Prompt => What you return should be the full listing, exactly as given.

::: Data to use :::

/-- R109: DECREL decodes the first four bytes of the buffer; refused for the mode, then for a short buffer; and its
word, a nonzero field refused first. -/
def Obligations.DecrelDecodesTheBuffer : Prop :=
  ∀ s : State,
    (∀ (b0 b1 b2 b3 : Byte) (bs : List Byte), s.mode = .relative → s.rxbuf = b0 :: b1 :: b2 :: b3 :: bs →
      exec .decrel s = .next { s with results := s.results ++ [.ok (.relSample (decodeRel b0 b1 b2 b3))] }) ∧
    (s.mode ≠ .relative →
      exec .decrel s = .next { s with refused := true, results := s.results ++ [.refused .modeMismatch] }) ∧
    (s.mode = .relative → s.rxlen < 4 →
      exec .decrel s = .next { s with refused := true, results := s.results ++ [.refused .unwrittenBuffer] }) ∧
    ∀ (a : Addr) (arg : Byte), decodeRequest (0b101#3 ++ a ++ arg : Word) =
      if a = 0#5 ∧ arg = 0#8 then .ok .decrel else .error .reservedField

/-- R110: SAMPLE.ABS reads six bytes from PKT0, decodes them, clears STATUS, and only then commits and returns; an
error at any of its four bus steps ends it there, with nothing committed; and its word. -/
def Obligations.SampleAbsReadsDecodesClears : Prop :=
  ∀ (s : State) (r1 r2 w1 w2 : BusStep),
    r1 = .write [0xB2#8, 0xFC#8, 0xFC#8] → r2 = .xfer [0xFC#8, 0xFC#8, 0xFC#8, 0xFC#8, 0xFC#8, 0xFB#8] →
    w1 = .write [0x82#8, 0x00#8] → w2 = .delay 50 →
    (s.mode = .absolute →
      (∀ (x0 x1 x2 x3 : List Byte) (b0 b1 b2 b3 b4 b5 : Byte), completes s 4 →
        answerAt s 0 = .done x0 → answerAt s 1 = .done x1 → answerAt s 2 = .done x2 → answerAt s 3 = .done x3 →
        Received (s.draws + 1) 6 x1 [b0, b1, b2, b3, b4, b5] →
        exec .sampleAbs s = .next (spendLife 4 (drawn 4 (sent [[r1, r2], [w1, w2]]
          { s with rxbuf := [b0, b1, b2, b3, b4, b5]
                   results := s.results ++ [.ok (.absSample (decodeAbs b0 b1 b2 b3 b4 b5))] })))) ∧
      (∀ e : BusError, completes s 1 → answerAt s 0 = .fail e →
        exec .sampleAbs s = .next (spendLife 1 (drawn 1 (sent [[r1]]
          { s with results := s.results ++ [.transportError e] })))) ∧
      (∀ (x0 : List Byte) (e : BusError), completes s 2 → answerAt s 0 = .done x0 → answerAt s 1 = .fail e →
        exec .sampleAbs s = .next (spendLife 2 (drawn 2 (sent [[r1, r2]]
          { s with results := s.results ++ [.transportError e] })))) ∧
      (∀ (x0 x1 : List Byte) (e : BusError), completes s 3 →
        answerAt s 0 = .done x0 → answerAt s 1 = .done x1 → answerAt s 2 = .fail e →
        exec .sampleAbs s = .next (spendLife 3 (drawn 3 (sent [[r1, r2], [w1]]
          { s with results := s.results ++ [.transportError e] })))) ∧
      (∀ (x0 x1 x2 : List Byte) (e : BusError), completes s 4 →
        answerAt s 0 = .done x0 → answerAt s 1 = .done x1 → answerAt s 2 = .done x2 → answerAt s 3 = .fail e →
        exec .sampleAbs s = .next (spendLife 4 (drawn 4 (sent [[r1, r2], [w1, w2]]
          { s with results := s.results ++ [.transportError e] }))))) ∧
    (s.mode ≠ .absolute →
      exec .sampleAbs s = .next { s with refused := true, results := s.results ++ [.refused .modeMismatch] }) ∧
    ∀ (a : Addr) (arg : Byte), decodeRequest (0b110#3 ++ a ++ arg : Word) =
      if a = 0#5 ∧ arg = 0#8 then .ok .sampleAbs else .error .reservedField

/-- R111: SAMPLE.REL, as SAMPLE.ABS with four bytes and the relative layout; and its word. -/
def Obligations.SampleRelReadsDecodesClears : Prop :=
  ∀ (s : State) (r1 r2 w1 w2 : BusStep),
    r1 = .write [0xB2#8, 0xFC#8, 0xFC#8] → r2 = .xfer [0xFC#8, 0xFC#8, 0xFC#8, 0xFB#8] →
    w1 = .write [0x82#8, 0x00#8] → w2 = .delay 50 →
    (s.mode = .relative →
      (∀ (x0 x1 x2 x3 : List Byte) (b0 b1 b2 b3 : Byte), completes s 4 →
        answerAt s 0 = .done x0 → answerAt s 1 = .done x1 → answerAt s 2 = .done x2 → answerAt s 3 = .done x3 →
        Received (s.draws + 1) 4 x1 [b0, b1, b2, b3] →
        exec .sampleRel s = .next (spendLife 4 (drawn 4 (sent [[r1, r2], [w1, w2]]
          { s with rxbuf := [b0, b1, b2, b3]
                   results := s.results ++ [.ok (.relSample (decodeRel b0 b1 b2 b3))] })))) ∧
      (∀ e : BusError, completes s 1 → answerAt s 0 = .fail e →
        exec .sampleRel s = .next (spendLife 1 (drawn 1 (sent [[r1]]
          { s with results := s.results ++ [.transportError e] })))) ∧
      (∀ (x0 : List Byte) (e : BusError), completes s 2 → answerAt s 0 = .done x0 → answerAt s 1 = .fail e →
        exec .sampleRel s = .next (spendLife 2 (drawn 2 (sent [[r1, r2]]
          { s with results := s.results ++ [.transportError e] })))) ∧
      (∀ (x0 x1 : List Byte) (e : BusError), completes s 3 →
        answerAt s 0 = .done x0 → answerAt s 1 = .done x1 → answerAt s 2 = .fail e →
        exec .sampleRel s = .next (spendLife 3 (drawn 3 (sent [[r1, r2], [w1]]
          { s with results := s.results ++ [.transportError e] })))) ∧
      (∀ (x0 x1 x2 : List Byte) (e : BusError), completes s 4 →
        answerAt s 0 = .done x0 → answerAt s 1 = .done x1 → answerAt s 2 = .done x2 → answerAt s 3 = .fail e →
        exec .sampleRel s = .next (spendLife 4 (drawn 4 (sent [[r1, r2], [w1, w2]]
          { s with results := s.results ++ [.transportError e] }))))) ∧
    (s.mode ≠ .relative →
      exec .sampleRel s = .next { s with refused := true, results := s.results ++ [.refused .modeMismatch] }) ∧
    ∀ (a : Addr) (arg : Byte), decodeRequest (0b111#3 ++ a ++ arg : Word) =
      if a = 0#5 ∧ arg = 0#8 then .ok .sampleRel else .error .reservedField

:::

Answer area =>
/-- R109: DECREL decodes the first four bytes of the buffer; refused for the mode, then for a short buffer; and its
word, a nonzero field refused first. -/
def Obligations.DecrelDecodesTheBuffer : Prop :=
  ∀ s : State,
    (∀ (b0 b1 b2 b3 : Byte) (bs : List Byte), s.mode = .relative → s.rxbuf = b0 :: b1 :: b2 :: b3 :: bs →
      exec .decrel s = .next { s with results := s.results ++ [.ok (.relSample (decodeRel b0 b1 b2 b3))] }) ∧
    (s.mode ≠ .relative →
      exec .decrel s = .next { s with refused := true, results := s.results ++ [.refused .modeMismatch] }) ∧
    (s.mode = .relative → s.rxlen < 4 →
      exec .decrel s = .next { s with refused := true, results := s.results ++ [.refused .unwrittenBuffer] }) ∧
    ∀ (a : Addr) (arg : Byte), decodeRequest (0b101#3 ++ a ++ arg : Word) =
      if a = 0#5 ∧ arg = 0#8 then .ok .decrel else .error .reservedField

/-- R110: SAMPLE.ABS reads six bytes from PKT0, decodes them, clears STATUS, and only then commits and returns; an
error at any of its four bus steps ends it there, with nothing committed; and its word. -/
def Obligations.SampleAbsReadsDecodesClears : Prop :=
  ∀ (s : State) (r1 r2 w1 w2 : BusStep),
    r1 = .write [0xB2#8, 0xFC#8, 0xFC#8] → r2 = .xfer [0xFC#8, 0xFC#8, 0xFC#8, 0xFC#8, 0xFC#8, 0xFB#8] →
    w1 = .write [0x82#8, 0x00#8] → w2 = .delay 50 →
    (s.mode = .absolute →
      (∀ (x0 x1 x2 x3 : List Byte) (b0 b1 b2 b3 b4 b5 : Byte), completes s 4 →
        answerAt s 0 = .done x0 → answerAt s 1 = .done x1 → answerAt s 2 = .done x2 → answerAt s 3 = .done x3 →
        Received (s.draws + 1) 6 x1 [b0, b1, b2, b3, b4, b5] →
        exec .sampleAbs s = .next (spendLife 4 (drawn 4 (sent [[r1, r2], [w1, w2]]
          { s with rxbuf := [b0, b1, b2, b3, b4, b5]
                   results := s.results ++ [.ok (.absSample (decodeAbs b0 b1 b2 b3 b4 b5))] })))) ∧
      (∀ e : BusError, completes s 1 → answerAt s 0 = .fail e →
        exec .sampleAbs s = .next (spendLife 1 (drawn 1 (sent [[r1]]
          { s with results := s.results ++ [.transportError e] })))) ∧
      (∀ (x0 : List Byte) (e : BusError), completes s 2 → answerAt s 0 = .done x0 → answerAt s 1 = .fail e →
        exec .sampleAbs s = .next (spendLife 2 (drawn 2 (sent [[r1, r2]]
          { s with results := s.results ++ [.transportError e] })))) ∧
      (∀ (x0 x1 : List Byte) (e : BusError), completes s 3 →
        answerAt s 0 = .done x0 → answerAt s 1 = .done x1 → answerAt s 2 = .fail e →
        exec .sampleAbs s = .next (spendLife 3 (drawn 3 (sent [[r1, r2], [w1]]
          { s with results := s.results ++ [.transportError e] })))) ∧
      (∀ (x0 x1 x2 : List Byte) (e : BusError), completes s 4 →
        answerAt s 0 = .done x0 → answerAt s 1 = .done x1 → answerAt s 2 = .done x2 → answerAt s 3 = .fail e →
        exec .sampleAbs s = .next (spendLife 4 (drawn 4 (sent [[r1, r2], [w1, w2]]
          { s with results := s.results ++ [.transportError e] }))))) ∧
    (s.mode ≠ .absolute →
      exec .sampleAbs s = .next { s with refused := true, results := s.results ++ [.refused .modeMismatch] }) ∧
    ∀ (a : Addr) (arg : Byte), decodeRequest (0b110#3 ++ a ++ arg : Word) =
      if a = 0#5 ∧ arg = 0#8 then .ok .sampleAbs else .error .reservedField

/-- R111: SAMPLE.REL, as SAMPLE.ABS with four bytes and the relative layout; and its word. -/
def Obligations.SampleRelReadsDecodesClears : Prop :=
  ∀ (s : State) (r1 r2 w1 w2 : BusStep),
    r1 = .write [0xB2#8, 0xFC#8, 0xFC#8] → r2 = .xfer [0xFC#8, 0xFC#8, 0xFC#8, 0xFB#8] →
    w1 = .write [0x82#8, 0x00#8] → w2 = .delay 50 →
    (s.mode = .relative →
      (∀ (x0 x1 x2 x3 : List Byte) (b0 b1 b2 b3 : Byte), completes s 4 →
        answerAt s 0 = .done x0 → answerAt s 1 = .done x1 → answerAt s 2 = .done x2 → answerAt s 3 = .done x3 →
        Received (s.draws + 1) 4 x1 [b0, b1, b2, b3] →
        exec .sampleRel s = .next (spendLife 4 (drawn 4 (sent [[r1, r2], [w1, w2]]
          { s with rxbuf := [b0, b1, b2, b3]
                   results := s.results ++ [.ok (.relSample (decodeRel b0 b1 b2 b3))] })))) ∧
      (∀ e : BusError, completes s 1 → answerAt s 0 = .fail e →
        exec .sampleRel s = .next (spendLife 1 (drawn 1 (sent [[r1]]
          { s with results := s.results ++ [.transportError e] })))) ∧
      (∀ (x0 : List Byte) (e : BusError), completes s 2 → answerAt s 0 = .done x0 → answerAt s 1 = .fail e →
        exec .sampleRel s = .next (spendLife 2 (drawn 2 (sent [[r1, r2]]
          { s with results := s.results ++ [.transportError e] })))) ∧
      (∀ (x0 x1 : List Byte) (e : BusError), completes s 3 →
        answerAt s 0 = .done x0 → answerAt s 1 = .done x1 → answerAt s 2 = .fail e →
        exec .sampleRel s = .next (spendLife 3 (drawn 3 (sent [[r1, r2], [w1]]
          { s with results := s.results ++ [.transportError e] })))) ∧
      (∀ (x0 x1 x2 : List Byte) (e : BusError), completes s 4 →
        answerAt s 0 = .done x0 → answerAt s 1 = .done x1 → answerAt s 2 = .done x2 → answerAt s 3 = .fail e →
        exec .sampleRel s = .next (spendLife 4 (drawn 4 (sent [[r1, r2], [w1, w2]]
          { s with results := s.results ++ [.transportError e] }))))) ∧
    (s.mode ≠ .relative →
      exec .sampleRel s = .next { s with refused := true, results := s.results ++ [.refused .modeMismatch] }) ∧
    ∀ (a : Addr) (arg : Byte), decodeRequest (0b111#3 ++ a ++ arg : Word) =
      if a = 0#5 ∧ arg = 0#8 then .ok .sampleRel else .error .reservedField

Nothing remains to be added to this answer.